Introduction to Honoring Parents

Honoring your father and mother—the fifth of the Ten Commandments—heads the mishna's list of mitzvot for which you receive reward in this world as well as in the next. It is one of only two mitzvot for which long life is promised (the other is shilu'ach ha'kein—shooing away a wild mother bird before taking her eggs).
This mitzva especially refers to giving your parents food and drink as well as helping them get dressed, get covered, and go out and in.  But it also includes: 
  • Not sitting in your father's chair.
  • Not calling your parents by their first names.

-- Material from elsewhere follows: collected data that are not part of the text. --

/-- A write of CIP.KLOAD by a core (R300): GO submits a KW-UNWRAP of the staged blob. -/
def keyLoad (s : State) (core : Nat) (v : Word) : State :=
  let s := s.plainWrite Reg.CIP_KLOAD v
  if bit v 31 then
    let q := coreQueue core
    let n := if bit v 30 then 40 else 24
    let blob := (octs (s.cip.staged.flatMap fun w => bytesLE 4 w.toNat)).take n
    let d : CipDesc := { mode := 6, dir := 1, cls := 0, key := fld v 15 12, dst := fld v 11 0, toSlot := true,
                         usage := fld v 29 25, len := n - 8 }
    if s.queueFull q then (s.cipFull q).wr Reg.CIP_KLSTAT (word (2 ^ 31 + 9))
    else (s.wr Reg.CIP_KLSTAT 0).cipEnqueue { q := q, sub := s.slate, origin := .kload blob, d := d }
  else s

/-- A write of CIP.SLOTCMD (R301, R302).
DESIGN CHOICE (unsafe), log entry 60. -/
def slotCmd (s : State) (v : Word) : State :=
  let s := s.plainWrite Reg.CIP_SLOTCMD v
  if bit v 31 then s.cipEnqueue { q := 8, sub := s.slate, origin := .clear (fld v 11 0) } else s

/-- A request formed inside the block for queue q, serving `job` (R311); on a full queue it ends FULL at once. -/
def State.cipInline (s : State) (q job : Nat) (d : CipDesc) (src label context : List Nat) : State :=
  if s.queueFull q then
    let s := s.cipFull q
    { s with cip := { s.cip with done := s.cip.done ++ [{ job := job, code := 9, tick := s.slate }] } }
  else s.cipEnqueue { q := q, sub := s.slate, origin := .inline job src label context, d := d }

/-- The verification of a message that arrived on `port` (R478, R479), as `cipInline` for queue 6. -/
def State.cipVerify (s : State) (port job : Nat) (d : CipDesc) (src tag : List Nat) : State :=
  s.cipEnqueue { q := 6, sub := s.slate, origin := .inline job src [] tag, d := d, rank := port }

/-- The published request that served `job`. -/
def State.cipDone (s : State) (job : Nat) : Option CipDone := s.cip.done.find? fun j => j.job == job

/-- The request that served `job` is collected. -/
def State.cipCollect (s : State) (job : Nat) : State :=
  { s with cip := { s.cip with done := s.cip.done.filter fun j => j.job != job } }

/-- A CMAC verification of `len` octets under slot `key`, with a tag of `tlen` octets (R314). -/
def cmacVerify (key len tlen : Nat) : CipDesc := { mode := 4, dir := 1, cls := slotClass key, key := key, len := len, tlen := tlen }

/-- The main domain's part of CIP at a reset or power-down: the cache, and the requests of the cores and of UPD (R295).
Those of ODX, which serves throughout (R57, R490), stay. -/
def cipMainReset (s : State) : State :=
  { s with cip := { s.cip with
    cache := []
    laneTx := []
    laneRx := []
    wait := s.cip.wait.filter fun r => r.q == 6
    run := s.cip.run.filter fun r => r.req.q == 6
    staged := List.replicate 10 0 } }

/-- CIP_SUBMIT (R311): a core's write of CIP.SUB. -/
def execCipSubmit (core : Nat) (val : Word) (s : State) : Out := ok (core < 5) (s.onMain (cipSubmit s core val))

/-- KEY_LOAD (R300). -/
def execKeyLoad (core : Nat) (val : Word) (s : State) : Out := ok (core < 5 ∧ bit val 31) (s.onMain (keyLoad s core val))

/-- SLOT_CLEAR (R301). -/
def execSlotClear (val : Word) (s : State) : Out := ok (bit val 31) (s.onMain (slotCmd s val))

/-- CIP_REQUEST_START (R319). -/
def execCipRequestStart (s : State) : Out := .next (cipStart s)

/-- CIP_REQUEST_PUBLISH (R309, R310). -/
def execCipRequestPublish (finished : Bool) (s : State) : Out := .next (cipPublish s finished)

/-- A write to a register of CIP by `req`. SUB and KLOAD.GO belong to the cores. -/
def cipBusWrite (s : State) (req a : Nat) (v : Word) : State :=
  if a = Reg.CIP_SUB then if req < 5 then cipSubmit s req v else s
  else if a = Reg.CIP_KLOAD then if req < 5 then keyLoad s req v else s.plainWrite a v
  else if a = Reg.CIP_SLOTCMD then slotCmd s v
  else if Reg.CIP_KBLOB 0 ≤ a ∧ a ≤ Reg.CIP_KBLOB 9 then
    { s with cip := { s.cip with staged := s.cip.staged.set ((a - Reg.CIP_KBLOB 0) / 4) v } }
  else s.plainWrite a v

/-- The registers of CIP that show the slots and the queues. -/
def State.cipView (s : State) (a : Nat) : Word :=
  let n := s.rf Reg.CIP_SLOTSEL 11 0
  let k := s.slot n
  let c := s.cip.cache.find? fun c => c.slot == n
  if a = Reg.CIP_STAT then s.rd a ||| word (16 * b2n s.cip.rootOk)
  else if Reg.CIP_QSTAT 0 ≤ a ∧ a ≤ Reg.CIP_QSTAT 7 then
    setFld (s.rd a) 15 8 (s.queueDepth ((a - Reg.CIP_QSTAT 0) / 4))
  else if a = Reg.CIP_SLOTINFO then
    match c with
    | some c => word (1 * 2 ^ 30 + 2 * 2 ^ 28 + 24 * 2 ^ 23 + b2n (c.key.length == 32) * 2 ^ 22 + c.kek)
    | none => word (k.st * 2 ^ 30 + slotClass n * 2 ^ 28 + k.usage * 2 ^ 23 + b2n (k.key.length == 32) * 2 ^ 22 + k.source)
  else if a = Reg.CIP_SLOTKCV then
    match c with
    | some c => word (numBE (kcv c.key))
    | none => word (numBE k.kcv)
  else if a = Reg.CIP_SLOTTAG then
    match c with
    | some c => word (2 ^ 31 + c.gen * 2 ^ 28 + c.addr)
    | none => 0
  else if Reg.CIP_KBLOB 0 ≤ a ∧ a ≤ Reg.CIP_KBLOB 9 then
    let b := match c with | some c => c.blob | none => k.blob
    word (natLE (ofOcts ((b.drop (a - Reg.CIP_KBLOB 0)).take 4)))
  else s.rd a

end Sys2Proof.Machine
end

  • Not disagreeing with, not correcting, or not contradicting your parents if doing so will upset them.
  • Agreeing with them by taking sides in an argument (doing so is considered disrespectful since they do not need your agreement).
  • Not waking them up when they are sleeping--unless they would want you to do so. 
Whatever applies to fathers also applies to mothers, such as not sitting in the parent's chair. 
Note Many of these halachot may be overridden at the parent's request; for instance, you may correct your parent or call him or her by first name if he or she wants you to do so.
All parents—whether biological or adoptive, Jewish or non-Jewish—must be treated well, acknowledging the good they did for the child (hakarat ha'tov). If any parent opposes the observance of Jewish laws, the child should limit contact with the parent.